雙方機槍手都不傻...打一梭子換一個地方,

嘯叫的子彈帶著密集噗哧入地聲,蓬起塵土,幾個回合下來,僅幾個倒黴蛋中槍趴在開闊地裡扯著嗓子哀號,槍聲慢慢又變得稀疏...

畢竟,土匪跟偽軍的子彈都不是大風颳來的,再說,經是節省一點,那子彈也能換點菸酒錢不是?
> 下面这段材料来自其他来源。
-- ==== Sys2Proof/Machine/Thermal.lean ====
section
/-!
DEFINITION. Power and thermal management (19): the temperature sources, the ask, the enforcement stages and the trip, and the
core voltage loop. Times are in cc: 1 µs = 1,600 cc.
-/
namespace Sys2Proof.Machine

/-- Cycles of n µs. -/
def usCc (n : Nat) : Nat := 1600 * n
/-- Cycles of n ms. -/
def msCc (n : Nat) : Nat := 1600000 * n

/-! ## Sources (R406 to R408) -/

def State.source (s : State) (k : Nat) : ThmSource := SMap.get (fun _ => {}) s.thm.sources k

def State.setSource (s : State) (k : Nat) (v : ThmSource) : State :=
  { s with thm := { s.thm with sources := SMap.put (fun _ => {}) s.thm.sources k v } }

/-- The thresholds, times and rates a tick takes: what the registers held when its cycle began (R412). -/
def State.thmLatch (s : State) : State :=
  { s with thm := { s.thm with lim :=
    { ctrl := s.regBefore Reg.thmCtrl, timing := s.regBefore Reg.thmTiming, die := s.regBefore Reg.thmDieLim
      tile := s.regBefore Reg.thmTileLim, rate := s.regBefore Reg.thmRate } } }

/-- Threshold in force of a source's kind at a byte of its limit register, in 1/16 °C. -/
def State.thmLimit (s : State) (k lsb : Nat) : Int :=
  16 * (bits (if k < 32 then s.thm.lim.die else s.thm.lim.tile).toNat (lsb + 7) lsb : Int)

def State.sourceBad (s : State) (k : Nat) : Bool :=
  if k < 32 then s.flag Reg.thmBad0 k else s.flag Reg.thmBad1 (k - 32)

/-- A source reports: a sensor that has been converted or is bad; a tile that is LINKED (R407). -/
def State.sourceIn (s : State) (k : Nat) : Bool :=
  if k < 32 then (s.source k).seen || s.sourceBad k else (s.tile (k - 32)).st == .linked

/-- Last reading of a source. -/
def State.sourceT (s : State) (k : Nat) : Int :=
  if k < 32 then (s.source k).last else sext 16 (s.fld (Reg.tlkTemp (k - 32)) 15 0)

/-- Its value: a bad source reads as its TRIP threshold (R407). -/
def State.sourceValue (s : State) (k : Nat) : Int := if s.sourceBad k then s.thmLimit k 16 else s.sourceT k

def State.sourceValid (s : State) (k : Nat) : Bool := s.sourceIn k && !s.sourceBad k

def allSources : List Nat := List.range 48

/-- Bad sources that take part. -/
def State.badSources (s : State) : List Nat := allSources.filter fun k => s.sourceIn k && s.sourceBad k

/-- A sensor is converted at 10 kHz (R406). -/
def State.sensorFast (s : State) (k : Nat) : Bool := k < 32 && (s.source k).seen && s.thmLimit k 0 - 128 ≤ s.sourceT k

/-- An outcome out of range (R407). -/
def outOfRange (t : Int) : Bool := t < -640 || 2400 < t

/-- Set a source's bad bit. -/
def State.markBad (s : State) (k : Nat) : State :=
  if s.sourceBad k then s
  else (if k < 32 then s.setFlag Reg.thmBad0 k else s.setFlag Reg.thmBad1 (k - 32)).event 5

/-- THM_DIE, THM_HOT and THM_SENSORn as they read (R406, R407); the rounding of the mean, a mean of no sensor and the choice
among equally hot sources are free (DEDUCED, log entry 65). -/
def State.thmRefresh (s : State) : State :=
  let dies := (List.range 32).filter s.sourceValid
  let sum := dies.foldl (fun (a : Int) k => a + s.sourceT k) 0
  let mean : Int :=
    if dies.isEmpty then (Config.freeWord s.draws 0).toNat
    else if sum % (dies.length : Int) = 0 then sum / dies.length
    else sum / dies.length + bnat (Config.freeBit s.draws 1)
  let ins := allSources.filter s.sourceIn
  let top := ins.foldl (fun (a : Int) k => max a (s.sourceValue k)) (-32768)
  let hot := ins.filter fun k => s.sourceValue k == top
  let pick := hot.getD ((Config.freeWord s.draws 2).toNat % max 1 hot.length) 0
  let s := if dies.isEmpty && !(List.range 32).any s.sourceIn then s else s.setReg Reg.thmDie (word (toBits 16 mean))
  let s := if hot.isEmpty then s else s.setReg Reg.thmHot (word (pick * 2 ^ 16 + toBits 16 top))
  let s := allSources.foldl (fun s k =>
    s.setReg (Reg.thmSensor k) (word (bnat (s.sourceBad k) * 2 ^ 31 + bnat (s.sensorFast k) * 2 ^ 30
      + toBits 16 (s.sourceValue k)))) s
  (s.setReg Reg.thmStatus (word (setBits (s.reg Reg.thmStatus).toNat 25 20
    (allSources.filter s.sourceBad).length))).drawn

/-- RET_STATUS (12 R275): the temperature, which THM takes and judges as it arrives (R406, R407), and the error counts. -/
def execRetStatus (tile : Fin 16) (s : State) : Out :=
  let n := tile.val
  match if s.live 23 then s.takeReturn n 0x71 else none with
  | none => .next s
  | some (w, s) =>
    let s := s.setReg (Reg.tlkTemp n) (word (2 ^ 31 + bits w 23 8))
    let t := s.tile n
    let s := s.setTile n { t with statusAt := some s.now, lock3Seen := t.lock3Seen || w.testBit 33 }
    let s := s.clrFlag Reg.finStatus n
    let s := (s.bump (Reg.tlkRowerr n) (bits w 55 48)).bump (Reg.tlkInsdrop n) (bits w 63 56)
    if !s.live 30 || t.st != .linked then .next s
    else .next (if outOfRange (s.sourceT (32 + n)) then s.markBad (32 + n) else s).thmRefresh

/-- SENSOR_CONVERSION (R406, R407): sensor k's raw code and reading, none if the conversion does not complete. -/
def execSensorConversion (sensor : Fin 32) (raw : Word) (temp : Option (BitVec 16)) (s : State) : Out :=
  let k := sensor.val
  let c := s.source k
  let due := match c.at_ with
    | none => true
    | some t => decide (t + (if s.sensorFast k then usCc 100 else msCc 1) ≤ s.now)
  if !s.live 30 || !due then .next s else
  match temp with
  | none => .next (((s.setSource k { c with at_ := some s.now }).markBad k).thmRefresh)
  | some t =>
    let same := if c.seen && c.raw == raw then c.same + 1 else 0
    let s := s.setSource k { c with seen := true, raw := raw, same := same, last := t.toInt, at_ := some s.now }
    .next ((if outOfRange t.toInt || 1024 ≤ same then s.markBad k else s).thmRefresh)

/-- A write of THM_BAD0 or THM_BAD1: a source whose bit clears is judged afresh (R407). -/
def State.thmBadWrite (s : State) (tiles : Bool) (v : Word) : State :=
  let off := if tiles then Reg.thmBad1 else Reg.thmBad0
  let was := s.reg off
  let s := s.store off v
  let s := (List.range 32).foldl (fun s b =>
    if was.getLsbD b && !s.flag off b && !tiles then s.setSource b { s.source b with same := 0 }
    else s) s
  s.thmRefresh

/-- THM_BAD_CLEAR (R407). -/
def execThmBadClear (tiles : Bool) (b : BusWrite) (s : State) : Out :=
  .next (s.busWrite (if tiles then Reg.thmBad1 else Reg.thmBad0) b fun s v => s.thmBadWrite tiles v)

/-- The rate condition stands (R408). -/
def State.rateStands (s : State) : Bool := allSources.any fun k => s.sourceIn k && 20 ≤ (s.source k).passes

/-- RATE_TEST (R408): every 100 ms. -/
def execRateTest (s : State) : Out :=
  if !s.live 30 || s.now < s.thm.rateAt + msCc 100 then .next s else
  let s := { s with thm := { s.thm with rateAt := s.now } }
  let rate : Int := bits s.thm.lim.rate.toNat 15 8
  let s := allSources.foldl (fun s k =>
    let c := s.source k
    if !s.sourceValid k then s.setSource k { c with hist := [], passes := 0 }
    else
      let t := s.sourceT k
      let pass : Bool := match c.hist[9]? with | some old => decide (old + rate ≤ t) | none => false
      s.setSource k { c with hist := (t :: c.hist).take 10, passes := cond pass (c.passes + 1) 0 }) s
  .next (s.setFld Reg.thmStatus 29 29 (bnat s.rateStands))

/-! ## The ask, the stages and the trip (R409 to R411) -/

/-- Some source that takes part is at the threshold at a byte of its limits. -/
def State.anyAt (s : State) (lsb : Nat) : Bool :=
  allSources.any fun k => s.sourceIn k && s.thmLimit k lsb ≤ s.sourceValue k

/-- The stage in force, with THERM_DIV (R410). -/
def State.setStage (s : State) (n : Nat) : State :=
  (s.setFld Reg.thmStatus 27 26 n).setFld Reg.clkEngine 10 8 (4 + n)

def State.thmHyst (s : State) : Int := bits s.thm.lim.rate.toNat 7 0

/-- The ask at a tick (R409). -/
def State.askTick (s : State) : State :=
  let cause := s.anyAt 0 || s.rateStands || !s.badSources.isEmpty
  let ends := !s.rateStands && s.badSources.isEmpty
    && allSources.all fun k => !s.sourceIn k || s.sourceValue k < s.thmLimit k 0 - s.thmHyst
  match s.thm.askAt with
  | none =>
    if cause then
      ({ s with thm := { s.thm with askAt := some s.now, escAt := s.now } }.setFlag Reg.thmStatus 30).event 0
    else s
  | some _ =>
    if ends then { s with thm := { s.thm with askAt := none, askEnd := s.now } }.clrFlag Reg.thmStatus 30 else s

/-- One move of the stage at a tick (R410; R405 holds it at 1 or above while AVS_STATUS.HOLD is 1). -/
def State.stageTick (s : State) : State :=
  let st := s.thmStage
  let hold := s.flag Reg.avsStatus 31
  let stood (t ms : Nat) : Bool := t + msCc ms ≤ s.now
  let quiet := s.thm.askAt.isNone && stood (max s.thm.askEnd s.thm.downAt) (max 1 (bits s.thm.lim.timing.toNat 15 0))
  let down (s : State) : State := { s with thm := { s.thm with downAt := s.now } }
  if st = 0 then
    let grace := match s.thm.askAt with | some t => stood t (bits s.thm.lim.ctrl.toNat 15 0) | none => false
    if grace || 2 ≤ s.badSources.length || hold then
      ({ s with thm := { s.thm with escAt := s.now } }.setStage 1).event 1
    else s
  else if st = 1 then
    if s.anyAt 8 || (s.thm.askAt.isSome && stood s.thm.escAt (bits s.thm.lim.timing.toNat 31 16)) then (s.setStage 2).event 2
    else if quiet && !hold then ((down s).setStage 0).event 4
    else s
  else if quiet && !s.tlk.trip then ((down s).setStage 1).event 1
  else s

def State.compFires (s : State) : Bool := (List.range 32).any fun k => (s.source k).fires

/-- More than 8 on-die sensors are bad. -/
def State.dieBad (s : State) : Bool := 8 < ((List.range 32).filter s.sourceBad).length

/-- A trip begins (R411): its effects on the tiles (R279), the flag, the event and the stage. -/
def State.tripNow (s : State) : State :=
  let s := { s with thm := { s.thm with coolAt := none, tripClr := false } }
  (((s.tlkTrip).setFlag Reg.thmStatus 31).event 3).setStage 2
王三祝趴在地上臉黑的像鍋底,即使沒有什麼傷亡,這子彈也打得他心痛!

打仗那就是打錢!打出的子彈就是他老子的錢,也就是他的錢...

看來...濮縣保安團是真的投了八路!

他們在這裡阻擊,明顯是想等南邊村裡的那些八路再來抄自己的後路,來個前後夾擊。

咬牙切齒的轉過頭,看向旁邊黑暗中的齊老匪:“齊叔,君子報仇,十年不晚!依我看,咱們現在還是先繞過這夥跟八路穿一條褲子的傢伙!”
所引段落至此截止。